Aim of the exercise:
From the records below, transcribe only the lines running from the one with "h.pendSome, rfl, Nat.zero_le _, hc⟩" through the one with "(r.onRep m k).2 := by". Keep both of those end lines.

Collected data entries:
************
-- ==== Sys2Proof/Laws/Rle.lean ====
section
/-! SUPPORT. The encoder: what `Emit`, a flush and a head event do, and that each keeps the invariants of R83. -/

namespace Sys2Proof.Machine

/-- `Emit` writes one byte at `wr`, or the buffer was full (R77). -/
theorem RleState.emit_cases (r : RleState) (b : Byte) :
    (r.wr = r.cap ∧ r.emit b = none) ∨
    (r.wr ≠ r.cap ∧ r.emit b = some { r with buf := r.buf ++ [b], wr := r.wr + 1 }) := by
  unfold RleState.emit
  split
  · exact .inl ⟨‹_›, rfl⟩
  · exact .inr ⟨‹_›, rfl⟩

theorem RleInv.emit {r r1 : RleState} {b : Byte} (h : RleInv r) (he : r.emit b = some r1) : RleInv r1 := by
  rcases r.emit_cases b with ⟨_, h0⟩ | ⟨hne, h1⟩
  · rw [h0] at he; cases he
  · rw [h1] at he
    cases he
    have := h.written
    have := h.fits
    exact ⟨h.pendNone, h.pendSome, by simp; omega, by show r.wr + 1 ≤ r.cap; omega, h.capacity⟩

/-- A flush that overflows finds the buffer full; one that succeeds keeps the pending run and the source. -/
theorem RleState.flush_cases (m : CodeMap) (r : RleState) :
    (r.pendKind = none ∧ r.flush m = some r) ∨
    (∃ k, r.pendKind = some k ∧ r.wr = r.cap ∧ r.flush m = none) ∨
    (∃ k, r.pendKind = some k ∧ r.wr ≠ r.cap ∧
      r.flush m = some { r with
        buf := r.buf ++ [encodeFields m (.rep k) (BitVec.ofNat 6 r.pendCnt)], wr := r.wr + 1 }) := by
  rcases hk : r.pendKind with _ | k
  · exact .inl ⟨rfl, by simp [RleState.flush, hk]⟩
  · have hf : r.flush m = r.emit (encodeFields m (.rep k) (BitVec.ofNat 6 r.pendCnt)) := by
      simp [RleState.flush, hk]
    rcases r.emit_cases (encodeFields m (.rep k) (BitVec.ofNat 6 r.pendCnt)) with ⟨h0, h1⟩ | ⟨h0, h1⟩
    · exact .inr (.inl ⟨k, rfl, h0, hf.trans h1⟩)
    · refine .inr (.inr ⟨k, rfl, h0, ?_⟩)
      rw [hf, h1, ← hk]

theorem RleInv.flush {m : CodeMap} {r r1 : RleState} (h : RleInv r) (hf : r.flush m = some r1) : RleInv r1 := by
  unfold RleState.flush at hf
  split at hf
  · cases hf; exact h
  · exact h.emit hf

theorem RleInv.clearPend {r : RleState} (h : RleInv r) : RleInv r.clearPend :=
  ⟨fun _ => rfl, fun hn => absurd rfl hn, h.written, h.fits, h.capacity⟩

theorem RleInv.startRun {r : RleState} (h : RleInv r) (k : RepKind) : RleInv (r.startRun k) :=
  ⟨fun hn => (nomatch hn), fun _ => ⟨le_refl 1, by show 1 ≤ 63; omega⟩, h.written, h.fits, h.capacity⟩

theorem RleInv.consume {r : RleState} (h : RleInv r) : RleInv r.consume :=
  ⟨h.pendNone, h.pendSome, h.written, h.fits, h.capacity⟩

theorem RleInv.invocation {r : RleState} (h : RleInv r) {cap : Nat} (hc : 1 ≤ cap) (later : List Nat) :
    RleInv (r.invocation cap later) :=
  ⟨h.pendNone, h.pendSome, rfl, Nat.zero_le _, hc⟩

theorem RleInv.start (src : List Token) {cap : Nat} (hc : 1 ≤ cap) (later : List Nat) :
    RleInv (RleState.start src cap later) :=
  ⟨fun _ => rfl, fun hn => absurd rfl hn, rfl, Nat.zero_le _, hc⟩

theorem RleInv.onEnd {m : CodeMap} {r : RleState} (h : RleInv r) : RleInv (r.onEnd m).2 := by
  unfold RleState.onEnd
  split
  · exact h
  · exact (h.flush ‹_›).clearPend

theorem RleInv.onRep {m : CodeMap} {r : RleState} (h : RleInv r) (k : RepKind) : RleInv (r.onRep m k).2 := by
  unfold RleState.onRep
  split
  · rename_i hk
    refine RleInv.consume ⟨fun hn => ?_, fun hn => ?_, h.written, h.fits, h.capacity⟩
    · rw [show r.pendKind = none from hn] at hk; cases hk.1
    · show 1 ≤ r.pendCnt + 1 ∧ r.pendCnt + 1 ≤ 63; omega
  · split
    · exact h
    · exact ((h.flush ‹_›).startRun k).consume

theorem RleInv.onNonRep {m : CodeMap} {r : RleState} (h : RleInv r) (k : NonRepKind) :
    RleInv (r.onNonRep m k).2 := by
  unfold RleState.onNonRep
  split
  · exact h
  · split
    · exact (h.flush ‹_›).clearPend
    · exact ((h.flush ‹_›).clearPend.emit ‹_›).consume

/-- A flush changes neither the capacities nor the source. -/
theorem RleState.flush_frame {m : CodeMap} {r r1 : RleState} (h : r.flush m = some r1) :
    r1.src = r.src ∧ r1.cap = r.cap ∧ r1.laterCaps = r.laterCaps := by
  rcases r.flush_cases m with ⟨_, h1⟩ | ⟨_, _, _, h1⟩ | ⟨_, _, _, h1⟩ <;> rw [h1] at h <;> cases h <;>
    exact ⟨rfl, rfl, rfl⟩

end Sys2Proof.Machine
end

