/-- R151: on a tape of at least one cell the mathematical remainder is not negative, so reading it as a natural number
loses nothing. -/
theorem wauPtrSub_cast {L : Nat} (hL : 1 ≤ L) (p n : Nat) :
    (wauPtrSub L p n : Int) = ((p : Int) - n) % L :=
  Int.toNat_of_nonneg (Int.emod_nonneg _ (by omega))

/-- R151: the pointer difference is congruent to `p - n`. -/
theorem dvd_sub_wauPtrSub {L : Nat} (hL : 1 ≤ L) (p n : Nat) :
    (L : Int) ∣ (p : Int) - n - (wauPtrSub L p n : Int) := by
  rw [wauPtrSub_cast hL]
  exact Int.dvd_self_sub_emod

/-- R115: the whole effect of `MVR n`. -/
theorem exec_mvr (n : Count) (s : State) :
    exec (.mvr n) s = .next { s with ptr := wauPtrAdd s.cfg.tapeLen s.ptr n.toNat, pc := s.pc + 1 } := rfl

/-- R117: the whole effect of `MVL n`. -/
theorem exec_mvl (n : Count) (s : State) :
    exec (.mvl n) s = .next { s with ptr := wauPtrSub s.cfg.tapeLen s.ptr n.toNat, pc := s.pc + 1 } := rfl

/-- Settles O13: code 00 is `MVR` in this hardware's repeatable column, and the pointer sum is the remainder by
definition. -/
theorem moveRight : Obligations.MoveRight :=
  ⟨fun _ hn => decode_append_of_ne_zero CodeMap.default 0b00 hn, rfl, exec_mvr⟩

/-- Settles O14: code 01 is `MVL` in this hardware's repeatable column, and the witness is the pointer difference, in
range and congruent on a tape of at least one cell. -/
theorem moveLeft : Obligations.MoveLeft :=
  ⟨fun _ hn => decode_append_of_ne_zero CodeMap.default 0b01 hn, rfl, fun n s hL =>
    ⟨wauPtrSub s.cfg.tapeLen s.ptr n.toNat, exec_mvl n s, wauPtrSub_lt hL _ _, dvd_sub_wauPtrSub hL _ _⟩⟩

end Machine
end Sys2Proof
end

section
/-! PROOFS. Cell arithmetic (spec/45_cell_arith.md): the cell difference as a remainder of integers, the effect that
`INC` and `DEC` share, a write of the cell and `pc` going on, and the two instructions. -/

namespace Sys2Proof.Machine

/-- R147: the modulus is positive, so the mathematical remainder is not negative and reading it as a natural number
loses nothing. -/
theorem wauCellSub_cast (w : Width) (c n : Nat) :
    (wauCellSub w c n : Int) = ((c : Int) - n) % (w.modulus : Int) :=
  Int.toNat_of_nonneg (Int.emod_nonneg _ (by exact_mod_cast w.modulus_pos.ne'))

section CellWrite
variable (s : State) {v : Nat} (hv : v < s.cfg.width.modulus)
include hv

/-- R31: the cell at the pointer takes a value that fits it as it is. -/
theorem State.read_advance_memWrite_ptr : (s.memWrite v).advance.tape.read s.ptr = v :=
  (s.read_memWrite hv s.ptr).trans (if_pos rfl)

/-- R156: no cell but the one at the pointer changes. -/
theorem State.read_advance_memWrite_of_ne {p : Nat} (hp : p ≠ s.ptr) :
    (s.memWrite v).advance.tape.read p = s.tape.read p :=
  (s.read_memWrite hv p).trans (if_neg hp)

end CellWrite

/-- A cell write followed by the advance of `pc` changes no field but the tape and `pc`. -/
theorem State.advance_memWrite_eq (s : State) (v : Nat) :
    (s.memWrite v).advance = { s with tape := (s.memWrite v).advance.tape, pc := s.pc + 1 } := rfl

/-- Settles O16: code 10 is `INC` in this hardware's repeatable column, and the witness is the write of the cell sum,
the remainder by definition. -/
theorem increment : Obligations.Increment :=
  ⟨fun _ hn => decode_append_of_ne_zero CodeMap.default 0b10 hn, rfl, fun n s hptr =>
    have hsum := wauCellAdd_lt s.cfg.width s.cell (countOf n)
    ⟨_, execInc_of_lt hptr n, s.read_advance_memWrite_ptr hsum, fun _ => s.read_advance_memWrite_of_ne hsum,
      s.advance_memWrite_eq _⟩⟩

/-- Settles O17: code 11 is `DEC` in this hardware's repeatable column, and the witness is the write of the cell
difference, which as an integer is the remainder of `c - n`. -/
theorem decrement : Obligations.Decrement :=
  ⟨fun _ hn => decode_append_of_ne_zero CodeMap.default 0b11 hn, rfl, fun n s hptr =>
    have hdiff := wauCellSub_lt s.cfg.width s.cell (countOf n)
    have hread := s.read_advance_memWrite_ptr hdiff
    ⟨_, execDec_of_lt hptr n, (congrArg Nat.cast hread).trans (wauCellSub_cast _ _ _),
      fun _ => s.read_advance_memWrite_of_ne hdiff, s.advance_memWrite_eq _⟩⟩

end Sys2Proof.Machine
end

section
/-! PROOFS. Input and output (spec/46_io.md): the byte of a non-repeatable instruction, the result of a channel call for
each answer of the host, the cell after a failed input, and the two instructions. -/

namespace Sys2Proof

/-- R61: the count 0 selects the non-repeatable column, at the byte's code. -/
theorem decode_append_zero (m : CodeMap) (K : Code) :
    decode m (K ++ (0 : Count)) = Instr.ofOp (.nonrep (m.nonrep.get K)) 0 := by
  rw [decode, decodeFields_append, classify, if_neg (not_not_intro rfl)]

namespace Machine
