-- ==== Sys2Proof/Types.lean ====
section
/-! DEFINITION. The small types that commands carry as operands and State shares with them: ports, carriers, sources of a wake,
pulse and stream classes. -/

namespace Sys2Proof

/-- The two chain ports (R17): DL toward position − 1, DU toward position + 1. -/
inductive Port where
  | dl | du
  deriving DecidableEq, Repr

/-- The port on the other side of the node. -/
def Port.other : Port → Port
  | .dl => .du
  | .du => .dl

/-- Host carriers of a head (R351). -/
inductive Carrier where
  | spi | can
  deriving DecidableEq, Repr

/-- Who asks for a dictionary access (R51): the head over the chain, or one host carrier of the head. -/
inductive Requester where
  | chain | spi | can
  deriving DecidableEq, Repr

/-- The requester that a host carrier is at its own head. -/
def Carrier.requester : Carrier → Requester
  | .spi => .spi
  | .can => .can

/-- What a wake event came from (R81, R92, R96). -/
inductive WakeSource where
  | toneDl | toneDu | hostActivity
  deriving DecidableEq, Repr

/-- Rails that the Flint unit watches, with the codes of 0x85 (R377). -/
inductive Rail where
  | vin5 | vdda | vddd
  deriving DecidableEq, Repr

/-- Code of a rail in the data of 0x85 VinLow (R377). -/
def Rail.code : Rail → Nat
  | .vin5 => 1
  | .vdda => 2
  | .vddd => 3

/-- What Bedrock's retained latches hold (R93, R100, R104, R212, R263, R425): latched fault bits with their registrations, the first-fault record,
SafeHold, the crossing recorded, the supply record, the thermal record, and per channel BalanceRemoved, the session and the state of charge. -/
inductive Latch where
  | faultBits | firstFault | safeHold | crossing | supplyRecord | thermalRecord
  | removed (channel : Fin 32)
  | session (channel : Fin 32)
  | charge (channel : Fin 32)
  deriving DecidableEq, Repr

/-- Stream classes that a node's own frames belong to, in StreamSchedule order, then KEEPER (R320, R332). -/
inductive StreamClass where
  | volts | snap | temps | imped | status | keeper
  deriving DecidableEq, Repr

/-- Classes of a held state (R280); error is a pulse error. -/
inductive PulseClass where
  | volts | snap | tone | temps | imped | status | sync | alarm | error
  deriving DecidableEq, Repr

/-- Causes for which a port leaves UP (R292); of the eight code errors of CODE_ERRORS, those that no FRAME_RECEIVE has reported. -/
inductive DownCause where
  | lossOfSignal | stuck | codeErrors (unreported : Nat) | closed
  deriving DecidableEq, Repr

/-- How a frame that a port receives ends (R300, R305): no frame began, K29.7 came, or the frame broke off before it. -/
inductive FrameEnd where
  | noFrame | whole | cut
  deriving DecidableEq, Repr

end Sys2Proof
end

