-- ==== Sys2Proof/Machine/Ops.lean ====
section
/-! DEFINITION. The operations several families share: switching a balance switch, the ALARM on DL, entering safe state, one
fault-island cycle (R381–R396), the tone, and closing ports. -/

namespace Sys2Proof.Machine

/-- Channel i of the governor rewritten. -/
def Block.editCh (b : Block) (i : Nat) (f : GovCh → GovCh) : Block :=
  b.withGov { b.gov with ch := editAt b.gov.ch i f }

/-- Does the engine run (R402)? -/
def Block.engineRuns (b : Block) (k : Nat) : Bool := !b.diag.halted.contains k && !b.diag.stopped.contains k

/-- A switch channel no one needs: what an absent channel reads as. -/
def GovCh.idle : GovCh :=
  ⟨0, false, false, .balancing, 0, 0, 0, 0, none, 0, 0, 0, 0, 0, 0, 0, none, false, false, false, 0, 0⟩

/-- Channel i of the governor. -/
def Block.chan (b : Block) (i : Nat) : GovCh := (b.gov.ch[i]?).getD .idle

/-- A sticky saturation flag (R13): engine k has saturated a result. No object shows or clears it, and a core reset keeps it.
Choices: log 54 (DEDUCED, unsafe). -/
def Block.noteSat (b : Block) (k : Nat) (hit : Bool) : Block :=
  if hit && !b.diag.saturated.contains k then b.withDiag { b.diag with saturated := b.diag.saturated ++ [k] } else b

/-- A switch that stops conducting; whoever holds it still does (R206, R209, R217). -/
def GovCh.dark (c : GovCh) : GovCh :=
  { c with on := false }

/-- A switch turned off and released by whoever held it. -/
def GovCh.off (c : GovCh) : GovCh := { c.dark with owner := .balancing }

/-- A switch turned on for an owner (R217). -/
def GovCh.onFor (c : GovCh) (o : Owner) : GovCh :=
  if c.on then { c with owner := o }
  else { c with on := true, owner := o, worked := true }

/-- Does a neighbour of switch i conduct, so that the interlock keeps it off (R206)? -/
def Block.interlocked (b : Block) (i : Nat) : Bool := (b.chan (i + 1)).on || (decide (1 ≤ i) && (b.chan (i - 1)).on)

/-- An on command for switch i from an owner (R206, R217): it runs only while no neighbour conducts. -/
def Block.turnOn (b : Block) (i : Nat) (o : Owner) : Block :=
  b.editCh i fun c => if !c.on && b.interlocked i then { c with owner := o } else c.onFor o

/-- STATE field of ChannelState (R235): a disabled channel shows 5. -/
def GovCh.shown (c : GovCh) : Nat := if c.disabled then 5 else c.state

/-- Is a session open (R211)? -/
def GovCh.openSession (c : GovCh) : Bool := (c.state == 1 || c.state == 2) && !c.disabled

/-- Every switch off, whoever held it (R385, R86). -/
def Block.switchesOff (b : Block) : Block := b.withGov { b.gov with ch := b.gov.ch.map GovCh.off }

/-- Does the DL transmitter run (R278, R291)? -/
def Block.dlTransmits (b : Block) : Bool := decide (2 ≤ b.get Ob.portStatusDlState)

/-- Does the DU transmitter run (R278, R291)? -/
def Block.duTransmits (b : Block) : Bool := decide (2 ≤ b.get Ob.portStatusDuState)

/-- Is a port UP? -/
def Block.portUp (b : Block) : Port → Bool
  | .dl => decide (b.get Ob.portStatusDlState = 4)
  | .du => decide (b.get Ob.portStatusDuState = 4)

/-- Does the transmitter of a port run (R278, R291)? -/
def Block.transmits (b : Block) : Port → Bool
  | .dl => b.dlTransmits
  | .du => b.duTransmits

/-- The frame a port's transmitter is sending. -/
def Block.sending (b : Block) : Port → Option (List Byte)
  | .dl => b.phys.dlFrame
  | .du => b.phys.duFrame

/-- The frame a port's transmitter is sending from now on. -/
def Block.setSending (b : Block) (p : Port) (f : Option (List Byte)) : Block := match p with
  | .dl => b.withPhys { b.phys with dlFrame := f }
  | .du => b.withPhys { b.phys with duFrame := f }

/-- A held state leaves a port (R279): its polarity is opposite to that of the one before it, the running disparity starts again, and eight
K28.5 follow. -/
def Block.sendHeld (b : Block) (p : Port) (e : Emission) : Block :=
  let b := match p with
    | .dl => b.withPhys { b.phys with dlPositive := !b.phys.dlPositive }
    | .du => b.withPhys { b.phys with duPositive := !b.phys.duPositive }
  (b.emit e).emit (.idle p)

/-- A pulse leaves a port (R279, R280). -/
def Block.sendPulse (b : Block) (p : Port) (c : PulseClass) : Block := b.sendHeld p (.pulse p c)

/-- A stamp in ps on the grid of 0.3125 ns, to the nearest of its points (R118, R281). Choices: log 8 (DESIGN CHOICE, unsafe). -/
def onGrid (ps : Nat) : Nat := (4 * ps + 625) / 1250 * 625 / 2

/-- The node starts an ALARM on its head-side port, cutting any frame in progress there, unless one is being sent: then it waits
(R284, R341). A head sends none: its DL carries idle (R340). Choices: log 49 (DEDUCED, unsafe). -/
def Block.sendAlarm (b : Block) : Block :=
  let p := b.link.headSide
  if b.isHead || !b.transmits p then b
  else if b.phys.alarmBusy then b.withPhys { b.phys with alarmWaiting := true }
  else
    let b := if (b.sending p).isSome then b.count32 Ob.lineErrorsAlarmCuts else b
    let b := b.setSending p none
    ((b.withPhys { b.phys with alarmBusy := true }) : Block).sendPulse p .alarm

/-- FLT_N driven low or released. -/
def Block.setFlt (b : Block) (low : Bool) : Block := b.withFlint { b.flint with fltLow := low }

/-- An alarm frame waits for the CAN FD bus of a head that uses it (R371): kind, position, class, first fault, and the time now.
Choices: log 49 (DEDUCED, unsafe). -/
def Block.queueAlarm (b : Block) (kind position cls source : Nat) : Block :=
  if b.isHead && b.on Ob.canConfigEnable then
    b.withHost { b.host with alarms := b.host.alarms ++
      [bytesOf 1 kind ++ bytesOf 1 position ++ bytesOf 1 cls ++ bytesOf 1 source ++ bytesOf 6 b.now ++ bytesOf 6 0] }
  else b

/-- The node enters safe state, or SafeHold rises (R385): switches off, BalanceEnable 0 (R219), ALARM (R284), FLT_N low; a
head tells its host (R365, R371). Choices: log 49 (DEDUCED, unsafe). -/
def Block.enterSafe (b : Block) (cls : Nat) : Block :=
  let rises := decide (b.safeHold < cls)
  let b := (b.switchesOff.put Ob.balanceEnable 0).setFlt true
  if rises then
    let c := (b.put Ob.powerStateSafeHold cls).sendAlarm
    if b.safeHold = 0 then (c.attend 0).queueAlarm 1 0 cls (c.nat Ob.firstFaultSource) else c
  else b

/-- Base class of a detection (R379). -/
def Block.baseClass (b : Block) (d : Detection) : Nat := match d.exactly with
  | some c => c
  | none => max (b.nat (keyOf 0x6000 d.source)) d.atLeast

/-- The base class of two instances of a source detected in one cycle: the higher one holds, so a class of its own becomes a floor where the
other instance carries none (R379, R380). Choices: log 26 (DEDUCED, unsafe). -/
def Detection.join (keep x d : Detection) : Detection :=
  match x.exactly, d.exactly with
  | some m, some n => { keep with exactly := some (max m n) }
  | some m, none => { keep with exactly := none, atLeast := max m d.atLeast }
  | none, some n => { keep with exactly := none, atLeast := max n x.atLeast }
  | none, none => { keep with exactly := none, atLeast := max x.atLeast d.atLeast }

/-- Data of a source detected twice in one cycle (R377, R380), d before x: the lowest channel or instance, with the count of channels as it stands
last, or the flags of both detections of one instance. -/
def joinData (s d x : Nat) : Nat :=
  if s = 0x01 || s = 0x02 || s = 0x84 then min (d % 256) (x % 256) + 256 * max (d / 256) (x / 256)
  else if (s = 0x22 || s = 0x23 || s = 0x42 || s = 0xA3) && d % 256 = x % 256 then d ||| x
  else if s = 0xA2 || s = 0xA5 then min d x
  else if x % 256 < d % 256 then x
  else d

/-- Detections of one cycle merged by source: the data names the lowest instance (R380). -/
def mergeDetections : List Detection → List Detection
  | [] => []
  | d :: t =>
    match mergeDetections t with
    | rest =>
      match rest.find? fun x => x.source == d.source with
      | none => d :: rest
      | some x =>
        let keep : Detection := { d with data := joinData d.source d.data x.data }
        keep.join x d :: rest.filter fun y => y.source != d.source

/-- The order in which the registrations of one cycle are recorded (R381): base class falling, then source ID rising. -/
def insertReg (x : Nat × Detection) : List (Nat × Detection) → List (Nat × Detection)
  | [] => [x]
  | y :: t =>
    if y.1 < x.1 || (y.1 == x.1 && x.2.source < y.2.source) then x :: y :: t else y :: insertReg x t

/-- Is a registration of base class c escalated by one of the earlier registrations (R383)? -/
def escalates (earlier : List Reg) (source c : Nat) : Bool :=
  decide (1 ≤ c) && decide (c ≤ 4) &&
    earlier.any fun r => r.eff == c && !r.acked && !(r.source == source && r.retained)

/-- Does a detection register: its source is not live (R380), or the detection carries a class of its own of SAFE or above that no registration of
the source has reached (R379, R418)? Choices: log 26 (DEDUCED, unsafe). -/
def Block.registersAnew (b : Block) (d : Detection) : Bool :=
  let own := match d.exactly with
    | some c => c
    | none => d.atLeast
  !b.live d.source || (decide (3 ≤ own) && b.flint.regs.all fun r => r.source != d.source || decide (r.eff < own))

/-- What the next cycle would register, in its order, each with its base class (R379–R381). -/
def Block.cycleOrder (b : Block) : List (Nat × Detection) :=
  ((mergeDetections b.flint.detections).filter b.registersAnew).foldl (fun l d => insertReg (b.baseClass d, d) l) []

/-- Highest effective class that the next cycle would register (R381, R383). -/
def Block.cycleWorst (b : Block) : Nat :=
  (b.cycleOrder.map fun x => if escalates b.flint.regs x.2.source x.1 then x.1 + 1 else x.1).foldl max 0

/-- An overflow record takes one more folded registration (R393). Choices: log 27 (DEDUCED, unsafe). -/
def Overflow.fold (o : Overflow) (s eff : Nat) : Overflow :=
  { o with bitmap := setBitTo o.bitmap (s % 32) true, count := min (o.count + 1) 65535, highest := max o.highest eff }

/-- Overflow records with a registration folded into its range (R393). -/
def foldOverflow (s eff now : Nat) : List (Nat × Overflow) → List (Nat × Overflow)
  | [] => [(s / 32, Overflow.fold ⟨0, 0, 0, now⟩ s eff)]
  | (r, o) :: t =>
    if r = s / 32 then (r, o.fold s eff) :: t
    else if s / 32 < r then (s / 32, Overflow.fold ⟨0, 0, 0, now⟩ s eff) :: (r, o) :: t
    else (r, o) :: foldOverflow s eff now t

/-- Places of the capture FIFO (R393). -/
abbrev captureDepth : Nat := 16

/-- The first fault takes a registration of class NOTE or above when no latched bit is set (R382). -/
def Block.firstFault (b : Block) (s base eff data : Nat) (same : Bool) : Block :=
  if b.anyLatched then b
  else b.putAll [(Ob.firstFaultSource, s), (Ob.firstFaultBaseClass, base), (Ob.firstFaultEffectiveClass, eff),
    (Ob.firstFaultTime, b.now), (Ob.firstFaultData, data), (Ob.firstFaultSameCycle, boolVal same)]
************
Problem solution:
  ⟨h.pendNone, h.pendSome, rfl, Nat.zero_le _, hc⟩

theorem RleInv.start (src : List Token) {cap : Nat} (hc : 1 ≤ cap) (later : List Nat) :
    RleInv (RleState.start src cap later) :=
  ⟨fun _ => rfl, fun hn => absurd rfl hn, rfl, Nat.zero_le _, hc⟩

theorem RleInv.onEnd {m : CodeMap} {r : RleState} (h : RleInv r) : RleInv (r.onEnd m).2 := by
  unfold RleState.onEnd
  split
  · exact h
  · exact (h.flush ‹_›).clearPend

theorem RleInv.onRep {m : CodeMap} {r : RleState} (h : RleInv r) (k : RepKind) : RleInv (r.onRep m k).2 := by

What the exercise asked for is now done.